Remembering Queer Icon Sylvester, Disco's Most Unsung Hero
We talked to the creators of “Mighty Real,” a soon-to-be Broadway musical about the life of the late androgynous legend.
This weekend, THUMP honors Pride with a celebration of all aspects of LBGTQ nightlife in NYC and beyond. Follow our Pride Weekend coverage here. Today, we talked to Anthony Wayne and Kendrell Bowman, two New Yorkers who raised money via Kickstarter to produce a musical about the legacy of late queer disco-icon, Sylvyester.
In the years since Sylvester's death from complications of AIDS in 1988, his 1978 single, "You Make Me Feel (Mighty Real)," has proven to be one of the most enduring hits of the disco era—perhaps you even heard its rollicking basslines and cosmic arpeggios in a Target commercial at some point.
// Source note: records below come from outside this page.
/-- A forward-link frame on the air: the link set in force, whether it starts with a preamble or a frame-sync (R243), and its
bits. -/
structure AirFrame where
  set  : LinkSet
  pre  : Bool
  bits : List Bool
  deriving DecidableEq, Repr

/-- A frame on its way that opens a slot at its commit point: whose it is, whether it is a Query, the Q that it sets, and whether
the slots count anew from it (R244, R295). -/
structure Opening where
  at_   : Tick
  who   : Tenant
  query : Bool
  q     : Nat
  anew  : Bool
  deriving DecidableEq, Repr

/-- Where a built-in reader program stands: tuning (HOP), carrier ramp, canceller convergence (R329), a frame on its way
or in the air, a reply awaited, a round that is over, or its region's rule waited for with the air released (R307, R308). -/
inductive Stage where
  | tune | ramp | settle | send | window | over | regionWait (till : Tick)
  deriving DecidableEq, Repr

/-- The forward-link frame that a built-in round sends or sent last. -/
inductive Sent where
  | select | query | rep | adjust | ack | nak
  deriving DecidableEq, Repr

/-- The arguments of an RDR.INVENTORY (Table 6-5), as RDR.ACCESS, AUTO and SEC take them again (R301, R342, R362). -/
structure InvArgs where
  region : Nat
  pset   : BitVec 16
  dur    : Nat
  asel   : BitVec 4
  sess   : Byte
  sbank  : Nat
  sptr   : Nat
  slen   : Nat
  smask  : Bytes
  deriving DecidableEq, Repr

/-- An inventory in progress (10.4). `running` a round has had its Query; `resume` the round was suspended (R268);
`withdrawn` it ends for want of COEX_GNT (R283); `visitFrom` when its channel was reached; `round` to `empty` describe
the round, `q` its Q in force; `qfp` is Qfp in hundredths (R297); `reply` a reply began in the round (R298); `ending` the
status that ends the inventory at the end of the round. -/
structure Inv where
  args    : InvArgs
  tseq    : BitVec 16
  v1      : Bool
  single  : Bool
  stage   : Stage
  sent    : Sent
  running : Bool
  resume  : Bool
  withdrawn : Bool
  from_   : Option Tick
  freq    : Nat
  aerial  : Fin 4
  visitFrom : Tick
  rounds  : Nat
  tagsAll : Nat
  round   : BitVec 16
  slots   : Nat
  sinceQ  : Nat
  tags    : Nat
  coll    : Nat
  empty   : Nat
  q       : Nat
  qfp     : Nat
  targetB : Bool
  reply   : Bool
  ending  : Option Byte
  deriving DecidableEq, Repr

/-- Steps of an access or of an interrogator exchange (R302, R303, R362): the frame that is sent or answered next. -/
inductive AccStep where
  | select | query | ack | reqRn | passRn (second : Bool) | pass (second : Bool) | writeRn | op | tid (short : Bool)
  | exchange | fz3
  deriving DecidableEq, Repr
And it's well deserved, as the ecstatic track, along with others like Donna Summer's ubiquitous "I Feel Love," helped popularize Hi-NRG; a style that coupled disco-rooted sounds with stimulating electronic instrumentation built for a glamorous dance party. But while Summer went on to be one of the most recognizable musicians of all time—Sylvester, though awarded the key to the city of San Francisco in his day, simply didn't.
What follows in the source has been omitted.